William Allen Jones was born in Griffin, Georgia, to Henry Hiram Jones Jr. (1898-1983) and Myrtle Barber Jones (1901-1992). He had six siblings: Frank Hiram Jones (1919-1995), Roselyn Jones Wilson (1922-2016), Raymond Jones (1926- ), Aurie Jean Jones Brown (1927-2016), Henry Hiram Jones III (1929-1929), and Myrtle Jones Hunt (born 1932).

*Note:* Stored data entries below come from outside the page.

/-- O59. Spinel serves the oldest queued request once it runs, the list that the request points to being readable: the
measurement extends the context's measurement register and log, or is refused below MINSV; a request whose pages are
held waits. That an event's ordinal is the number of events before it, and that a request whose list or segments are not
mapped is dropped, are the model's (DEDUCED, log 23); that the event carries what the list holds is the model's (log 29).
Before Spinel runs no power control acts and no watchdog expires (R438). Power control
and the thermal limits set the clocks; a failed hart, core, slice, link or bank is taken out of service. The clock
steps of power control and the code of a lost bank are the model's (logs 24, 25) (R12, R14, R100, R303, R432, R444,
R447 to R449). -/
def Obligations.DeviceServices : Prop :=
  (∀ s c sv sgs, c < 240 →
    let done (t : Machine.State) : Machine.State := t.setCtx c { t.ctx c with measReqs := (t.ctx c).measReqs.drop 1 }
    (((s.ctx c).measReqs = [] ∨ s.boot.started = false) → exec (.measure c sv sgs) s = .next s) ∧
    (∀ ptr rest, (s.ctx c).measReqs = ptr :: rest → s.boot.started = true →
      (∀ s1, measuredBytes s c [(ptr.toNat % 2 ^ 57, 1)] = (s1, .error .held) → exec (.measure c sv sgs) s = .next s1) ∧
      (∀ s1, measuredBytes s c [(ptr.toNat % 2 ^ 57, 1)] = (s1, .error .unmapped) →
        exec (.measure c sv sgs) s = .next (done s1)) ∧
      (∀ s1 list, measuredBytes s c [(ptr.toNat % 2 ^ 57, 1)] = (s1, .ok list) →
        (sv.toNat < (s1.ctx c).minsv.toNat → exec (.measure c sv sgs) s = .next (done s1)) ∧
        ((s1.ctx c).minsv.toNat ≤ sv.toNat →
          (∀ s2 bs, measuredText s1 c (bySegVa sgs) = (s2, .ok bs) →
            let t := done s2
            let y := t.ctx c
            exec (.measure c sv sgs) s = .next (t.setCtx c { y with
              cmr := Config.sm3 (toBytes 32 y.cmr.toNat ++ toBytes 32 (Config.sm3 bs).toNat)
              log := y.log ++ [⟨y.log.length, Config.sm3 bs, sv, true, sgs⟩] })) ∧
          (∀ s2, measuredText s1 c (bySegVa sgs) = (s2, .error .held) → exec (.measure c sv sgs) s = .next s2) ∧
          (∀ s2, measuredText s1 c (bySegVa sgs) = (s2, .error .unmapped) →
            exec (.measure c sv sgs) s = .next (done s2)))))) ∧
  (∀ s avg now, s.boot.started = false → exec (.powerControl avg now) s = .next s) ∧
  (∀ s avg now, s.phase = .run → s.boot.started = true →
    (s.plimit.toNat < avg → ∃ t, exec (.powerControl avg now) s = .next t ∧ t.power = BitVec.ofNat 16 now ∧
      ∀ d, d < 4 → (t.die d).clock = max 25 ((s.die d).clock - 25)) ∧
    (avg < s.plimit.toNat → (s.die 0).hot = false → ∃ t, exec (.powerControl avg now) s = .next t ∧
      ∀ d, d < 4 → (t.die d).clock = min 1100 ((s.die d).clock + 25)) ∧
    (avg = s.plimit.toNat → exec (.powerControl avg now) s = .next { s with power := BitVec.ofNat 16 now })) ∧
  (∀ s d j k, d < 4 → j < 256 → k < 256 → s.phase = .run → ∃ t, exec (.thermalThrottle d j k) s = .next t ∧
    (t.die d).junction.toNat = j ∧ t.coolant.toNat = k ∧
    ((s.die 0).hot = false → (105 ≤ j ∨ 45 ≤ k) → ∀ i, i < 4 → (t.die i).hot = true ∧ (t.die i).clock = min (s.die i).clock 550) ∧
    ((s.die 0).hot = true → k ≤ 40 → (∀ i, i < 4 → (if i = d then j else (s.die i).junction.toNat) ≤ 100) →
      ∀ i, i < 4 → (t.die i).hot = false ∧ (t.die i).clock = 1100)) ∧
  (∀ s d h, s.boot.started = false → exec (.watchdogExpiry d h) s = .next s) ∧
  (∀ s d h, d < 4 → h < 4 → s.boot.started = true → (s.die d).harts.getLsbD h = true →
    ∃ t, exec (.watchdogExpiry d h) s = .next t ∧
    (∀ k, k < 4 → (t.die d).harts.getLsbD k = ((s.die d).harts.getLsbD k && decide (k ≠ h))) ∧
    ∃ x, t.log.head? = some x ∧ x.code = 0x06 ∧ x.die = BitVec.ofNat 8 d) ∧
  (∀ s core, core < 768 →
    ((s.die (coreDie core)).spares = 0 → exec (.spareCoreSubstitution core) s = .next s) ∧
    (0 < (s.die (coreDie core)).spares → ∃ t, exec (.spareCoreSubstitution core) s = .next t ∧ t.teams = s.teams ∧
      (t.die (coreDie core)).spares = (s.die (coreDie core)).spares - 1 ∧
      ∃ x, t.log.head? = some x ∧ x.code = 0x01 ∧ x.data = BitVec.ofNat 64 core)) ∧
  (∀ s d n, d < 4 → n < 64 → (s.die d).retired.contains n = false → (s.die d).retired.length < 63 →
    ∃ t, exec (.sliceRetire d n) s = .next t ∧ (t.die d).retired = n :: (s.die d).retired ∧
      Assoc.get? t.beryl (d * 64 + n) = none ∧ ∀ l ∈ sliceLines s d n, Assoc.get? t.l2 l = none) ∧
  (∀ s b ways, b < 256 →
    (ways = 0 → ∃ t, exec (.bankCarve b ways) s = .next t ∧ Assoc.get? t.beryl b = none) ∧
    (1 ≤ ways → ways ≤ 4 → Assoc.get? s.beryl b = none → (s.die (b / 64)).retired.contains (b % 64) = false →
      ∃ t x, exec (.bankCarve b ways) s = .next t ∧ Assoc.get? t.beryl b = some x ∧ x.ways = ways ∧ x.configured = false ∧
        x.ents = [] ∧ x.spcnt = 0)) ∧
  (∀ s d n, d < 4 → n < 64 → (Assoc.get? s.beryl (d * 64 + n)).isSome = true → ∃ t, exec (.sliceFailure d n) s = .next t ∧
    Assoc.get? t.beryl (d * 64 + n) = none ∧ ∃ x, t.log.head? = some x ∧ x.code = 0x08) ∧
  (∀ s d k, d < 4 → k < 4 → let l := (Assoc.get? (s.die d).links k).getD .zero
    (l.lanes = 0 → exec (.linkLaneDrop d k) s = .next s) ∧
    (l.lanes ≠ 0 → ∃ t, exec (.linkLaneDrop d k) s = .next t ∧
      ((Assoc.get? (t.die d).links k).getD .zero).lanes = (if 4 < l.lanes then 4 else if 2 < l.lanes then 2 else 0)))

After serving in the Navy in World War II, Jones moved back to Atlanta. He designed traffic-stopping display windows for the old Franklin Simon women's store on Peachtree Street, one of which featured a jukebox and jitterbug dancers, said his sister Roselyn Wilson of Snellville. He had a collection of 900 movies, and every square inch of wall space in his house was covered with stars' photographs, many of whom were his friends, said another sister, Myrtle Hunt of Atlanta. Jones was high camp and comedy in drag.
Performing as Phyllis Killer, Shirley Temple Jones, and Billy Jones and his Darling Daughters, Jones brought respectability and visibility to drag shows, said Moon. He organized and emceed the popular Phyllis Killer Oscars for 17 years, honoring the city's best drag performers. "His goal was to bring drag to Peachtree Street, and he did in Club Centaur," said Gresham. People by the tour bus load came to his shows. In time, Jones began delivering meals on wheels. Saddened by the poverty he saw, he volunteered at Cosby Spears Towers. His success in giving the older residents a new sense of purpose led to a paid position, said Gresham. He was repeatedly honored for his accomplishments over 20 years as director of the senior center. "Billy was one of the sweetest, kindest, and wackiest men you'd ever want to meet," said Moon. "He lived his life larger than most of us."
Billy Jones brought Atlanta gays out of the closet. It was the early 1960s and, as he told his friend Hal Gresham of Atlanta, "It's time for us to get these people out of the closet and into the street." That he did. He brought drag shows to Peachtree Street, was a founding member of the Atlanta Gay Center and participated in every Gay Pride March but one, said his friend Earl Moon of Atlanta. He was raising the gay profile in Atlanta before the Stonewall riots in 1969 that gave birth to the modern gay rights movement. The Atlanta History Center sought out Jones' collection of gay publications, which he recently donated to its Kenan Research Center. "We were thrilled to get it," said Kenan director Michael Rose of Smyrna. "That collection documents the gay life in the South and in the nation." There is 7 cubic feet of publications in Jones' collection - many early underground magazines and newspapers - and it is a significant addition to the center's gay and lesbian material, said Rose.